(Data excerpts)
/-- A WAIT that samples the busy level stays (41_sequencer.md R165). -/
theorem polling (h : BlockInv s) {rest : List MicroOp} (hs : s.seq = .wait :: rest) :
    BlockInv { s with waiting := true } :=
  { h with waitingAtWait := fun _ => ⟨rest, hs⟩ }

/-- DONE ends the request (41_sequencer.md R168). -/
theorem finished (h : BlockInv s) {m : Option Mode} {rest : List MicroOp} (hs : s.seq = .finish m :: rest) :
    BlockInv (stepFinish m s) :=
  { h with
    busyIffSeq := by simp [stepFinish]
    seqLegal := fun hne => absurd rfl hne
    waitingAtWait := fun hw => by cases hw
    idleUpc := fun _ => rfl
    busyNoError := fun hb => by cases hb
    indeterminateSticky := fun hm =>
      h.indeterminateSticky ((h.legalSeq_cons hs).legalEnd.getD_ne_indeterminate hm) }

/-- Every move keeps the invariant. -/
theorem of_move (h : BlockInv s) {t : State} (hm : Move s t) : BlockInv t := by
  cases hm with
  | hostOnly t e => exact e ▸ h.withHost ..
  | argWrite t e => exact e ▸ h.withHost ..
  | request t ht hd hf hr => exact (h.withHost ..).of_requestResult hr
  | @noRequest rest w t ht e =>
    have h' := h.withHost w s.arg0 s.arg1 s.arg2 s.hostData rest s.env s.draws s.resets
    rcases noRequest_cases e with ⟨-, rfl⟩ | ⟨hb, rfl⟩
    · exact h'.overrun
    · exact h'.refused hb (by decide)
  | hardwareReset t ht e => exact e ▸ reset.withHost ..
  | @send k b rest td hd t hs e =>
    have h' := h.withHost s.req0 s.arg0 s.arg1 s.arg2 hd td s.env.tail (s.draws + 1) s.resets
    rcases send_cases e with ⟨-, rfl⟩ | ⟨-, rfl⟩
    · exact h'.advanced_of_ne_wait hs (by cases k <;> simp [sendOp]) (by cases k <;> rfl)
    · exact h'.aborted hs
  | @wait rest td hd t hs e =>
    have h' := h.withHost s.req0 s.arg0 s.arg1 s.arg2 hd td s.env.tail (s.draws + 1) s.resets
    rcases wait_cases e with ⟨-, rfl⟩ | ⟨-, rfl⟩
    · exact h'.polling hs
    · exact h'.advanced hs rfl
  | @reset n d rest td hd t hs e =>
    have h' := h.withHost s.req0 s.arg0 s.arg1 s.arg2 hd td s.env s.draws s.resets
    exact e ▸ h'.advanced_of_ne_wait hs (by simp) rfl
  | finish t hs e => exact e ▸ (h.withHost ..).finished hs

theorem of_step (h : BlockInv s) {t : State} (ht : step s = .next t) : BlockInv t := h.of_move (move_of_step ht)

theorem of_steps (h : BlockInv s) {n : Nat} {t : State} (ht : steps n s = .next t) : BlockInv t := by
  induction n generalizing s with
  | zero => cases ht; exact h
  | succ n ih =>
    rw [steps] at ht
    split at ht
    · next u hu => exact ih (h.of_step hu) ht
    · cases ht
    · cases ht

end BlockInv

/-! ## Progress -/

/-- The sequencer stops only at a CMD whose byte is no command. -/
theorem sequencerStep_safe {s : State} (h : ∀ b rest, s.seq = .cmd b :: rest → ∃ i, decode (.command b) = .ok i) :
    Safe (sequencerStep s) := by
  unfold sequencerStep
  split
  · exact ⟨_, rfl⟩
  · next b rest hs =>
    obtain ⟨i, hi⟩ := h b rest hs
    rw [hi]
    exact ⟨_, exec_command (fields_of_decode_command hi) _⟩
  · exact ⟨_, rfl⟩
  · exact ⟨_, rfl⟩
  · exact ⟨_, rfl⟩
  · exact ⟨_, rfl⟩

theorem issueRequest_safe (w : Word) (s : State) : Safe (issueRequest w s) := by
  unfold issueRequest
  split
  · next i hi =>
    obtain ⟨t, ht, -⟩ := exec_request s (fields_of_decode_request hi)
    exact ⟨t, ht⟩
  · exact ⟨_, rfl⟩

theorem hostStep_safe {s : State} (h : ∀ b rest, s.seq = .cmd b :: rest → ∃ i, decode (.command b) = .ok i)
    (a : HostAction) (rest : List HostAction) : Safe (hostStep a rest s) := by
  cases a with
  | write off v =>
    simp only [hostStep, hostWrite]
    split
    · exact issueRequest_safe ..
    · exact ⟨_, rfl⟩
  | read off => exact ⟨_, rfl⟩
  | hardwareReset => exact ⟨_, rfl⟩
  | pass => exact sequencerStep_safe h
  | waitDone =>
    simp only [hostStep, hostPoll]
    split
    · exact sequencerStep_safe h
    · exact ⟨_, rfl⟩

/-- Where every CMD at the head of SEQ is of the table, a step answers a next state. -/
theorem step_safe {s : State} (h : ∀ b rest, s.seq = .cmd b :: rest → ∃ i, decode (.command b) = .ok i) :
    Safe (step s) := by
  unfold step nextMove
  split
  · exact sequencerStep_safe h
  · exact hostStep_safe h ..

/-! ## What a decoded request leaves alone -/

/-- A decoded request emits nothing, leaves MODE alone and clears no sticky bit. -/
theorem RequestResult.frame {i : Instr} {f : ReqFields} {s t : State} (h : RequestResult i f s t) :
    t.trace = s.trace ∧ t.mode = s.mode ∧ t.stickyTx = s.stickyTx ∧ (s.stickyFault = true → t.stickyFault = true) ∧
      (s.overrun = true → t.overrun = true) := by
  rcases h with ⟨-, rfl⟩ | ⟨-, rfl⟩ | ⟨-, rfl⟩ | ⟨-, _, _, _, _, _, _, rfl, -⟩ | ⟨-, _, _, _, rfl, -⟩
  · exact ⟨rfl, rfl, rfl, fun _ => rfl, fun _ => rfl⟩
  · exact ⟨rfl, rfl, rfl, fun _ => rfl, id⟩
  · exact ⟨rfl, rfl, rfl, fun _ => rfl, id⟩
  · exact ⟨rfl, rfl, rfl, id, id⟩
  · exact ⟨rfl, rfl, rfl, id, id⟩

_Your task_. Copy every line of the records above that holds the word "List".

_Solution to the problem_.
theorem polling (h : BlockInv s) {rest : List MicroOp} (hs : s.seq = .wait :: rest) :
theorem finished (h : BlockInv s) {m : Option Mode} {rest : List MicroOp} (hs : s.seq = .finish m :: rest) :
    (a : HostAction) (rest : List HostAction) : Safe (hostStep a rest s) := by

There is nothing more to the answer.